Ci tocca ripetere quanto detto lo scorso anno, altrove, a proposito di “I Don’t Want This Groove to Ever End”, album del quale questo nuovo “Ain’t Nothing But a Groove” si propone come ideale “gemello”. Ovvero: se c’è uno che sa trattare la materia dance con amore e rispetto, che ne conosce la storia e le pieghe più recondite, e che la sa plasmare a suo piacimento in materiale prodotto con un orecchio da appassionato e l’altro da dj, quello è Luca Trevisi. Un veterano della scena nazionale, collezionista e produttore, attivo fin dagli anni ’80 e in carriera egualmente a suo agio con disco, funk, breakbeat, acid jazz, latino e house. Maestro soprattutto nell’arte dell’edit, alla quale la coppia di album in questione è dedicata.
Edit con ritocco, va detto. Perché l’emiliano parte sì campionando materiale afroamericano di qualche decennio fa, e lo dilata evidenziandone spinte ritmiche e potenzialità ipnotiche come da tradizione di questa ormai pluridecennale disciplina, ma non si ferma lì. E sulla traccia così creata aggiunge beat, linee di basso, effetti e cassa, mimetizzandoli quasi perfettamente nel suono sporco e analogico di partenza.
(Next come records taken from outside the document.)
-- ==== Sys2Proof/Machine/Thermal.lean ====
section
/-! DEFINITION. Sensors and their plausibility, zones, the thermal response, the power cap, shutdown and power-up (R482 to
R493, R495, R500). Temperatures are in 1/256 °C. -/
namespace Sys2Proof.Machine

/-- Degrees in 1/256. -/
def deg (n : Int) : Int := n * 256

def State.therm? (s : State) (i : Nat) : ThermSensor := SMap.get (fun _ => ThermSensor.init) s.therm.sensors i
def State.setTherm (s : State) (i : Nat) (x : ThermSensor) : State :=
  { s with therm := { s.therm with sensors := SMap.set (fun _ => ThermSensor.init) s.therm.sensors i x } }

/-- The reading of a sensor that is not ignored, as the controller uses it: 5 K more on a die sensor while the references are
distrusted (R485). -/
def State.reading (s : State) (i : Nat) : Option Int :=
  let x := s.therm? i
  if x.ignored ≠ 0 then none
  else x.last.map (fun t => if i < 64 ∧ s.isSet ASZ_STAT_REF_DISTRUST then t + deg 5 else t)

def maxOf (l : List Int) : Option Int :=
  l.foldl (fun b t => match b with | none => some t | some x => some (max x t)) none

/-! ### Zones (R486) -/

def dieZoneSensors (z : Nat) : List Nat :=
  (List.range 8).map (fun k => (2 * (z / 4) + k / 4) * 16 + 4 * (z % 4) + k % 4)
def dieZoneNeighbours (z : Nat) : List Nat :=
  (if z % 4 ≠ 0 then [z - 1] else []) ++ (if z % 4 ≠ 3 then [z + 1] else []) ++ [(z + 4) % 8]
/-- Neighbouring stacks on the same edge (R485). -/
def stackNeighbours (k : Nat) : List Nat :=
  (if k % 8 ≠ 0 then [k - 1] else []) ++ (if k % 8 ≠ 7 then [k + 1] else [])

/-- One round of assumption: a zone without a temperature whose sensors are all ignored takes its hottest known neighbour
plus 5 K. -/
def assumeRound (nb : Nat → List Nat) (all : Nat → Bool) (zs : List (Option Int)) : List (Option Int) :=
  zs.zipIdx.map (fun (e : Option Int × Nat) =>
    match e.1 with
    | some t => some t
    | none => if all e.2 then (maxOf ((nb e.2).filterMap (fun k => (zs.getD k none)))).map (fun t => t + deg 5) else none)

def assume : Nat → (Nat → List Nat) → (Nat → Bool) → List (Option Int) → List (Option Int)
  | 0, _, _, zs => zs
  | n + 1, nb, all, zs => assume n nb all (assumeRound nb all zs)

def State.allIgnored (s : State) (l : List Nat) : Bool := l.all (fun i => (s.therm? i).ignored ≠ 0)

/-- Working temperatures of the eight die zones. -/
def State.dieZones (s : State) : List (Option Int) :=
  assume 8 dieZoneNeighbours (fun z => s.allIgnored (dieZoneSensors z))
    ((List.range 8).map (fun z => maxOf ((dieZoneSensors z).filterMap s.reading)))

/-- Working temperatures of the sixteen stacks. -/
def State.stackZones (s : State) : List (Option Int) :=
  assume 16 stackNeighbours (fun k => s.allIgnored [64 + k]) ((List.range 16).map (fun k => s.reading (64 + k)))

def State.boardSensors : List Nat := (List.range 8).map (fun k => 80 + k)
/-- Valid board readings at or above 125 °C (R490). -/
def State.boardHot (s : State) : Bool := ((State.boardSensors).filterMap s.reading).any (fun t => decide (deg 125 ≤ t))

/-- The junction temperature: unknown while every die sensor is ignored. -/
def State.junction (s : State) : Option Int :=
  if s.allIgnored (List.range 64) then none else maxOf (s.dieZones.filterMap id)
Degli edit potenziati, diciamo, che diventano tracce a se stanti. Come per certa house newyorkese d’annata, ad esempio, ma con i tempi rallentati intorno a una media di 105 bpm, in un trionfo di ipnotici groove ad andamento lento e dettagli funk. Tipo “Discover Me”, pulsazione sinuosa e lampi di wah wah sulla chitarra, o “Funk Is On”, house cosmica con urla da tormentato soul singer. Tipo un titolo da profezia autoavverante come la possente “Linear Funk”, o i quattro quarti spediti e il pianoforte da braccia in aria della conclusiva “Holding On”.
In tutto, nove tracce dai sei minuti in su. Molta sostanza, anche se forse le cartucce migliori stavano sul suddetto album gemello. Molta sostanza, ma racchiusa in un disco tanto orgogliosamente quanto inesorabilmente di genere. Musica meravigliosa, ma trattata in maniera fin troppo rispettosa, e raccolta intorno a una idea e una soltanto. Fatta come Dio comanda, e impossibile da rifiutare se si conosce e si ama il filo rosso della musica nera. Ma se si cercano novità, o anche solo approcci nuovi a materie vecchie, meglio cercare altrove.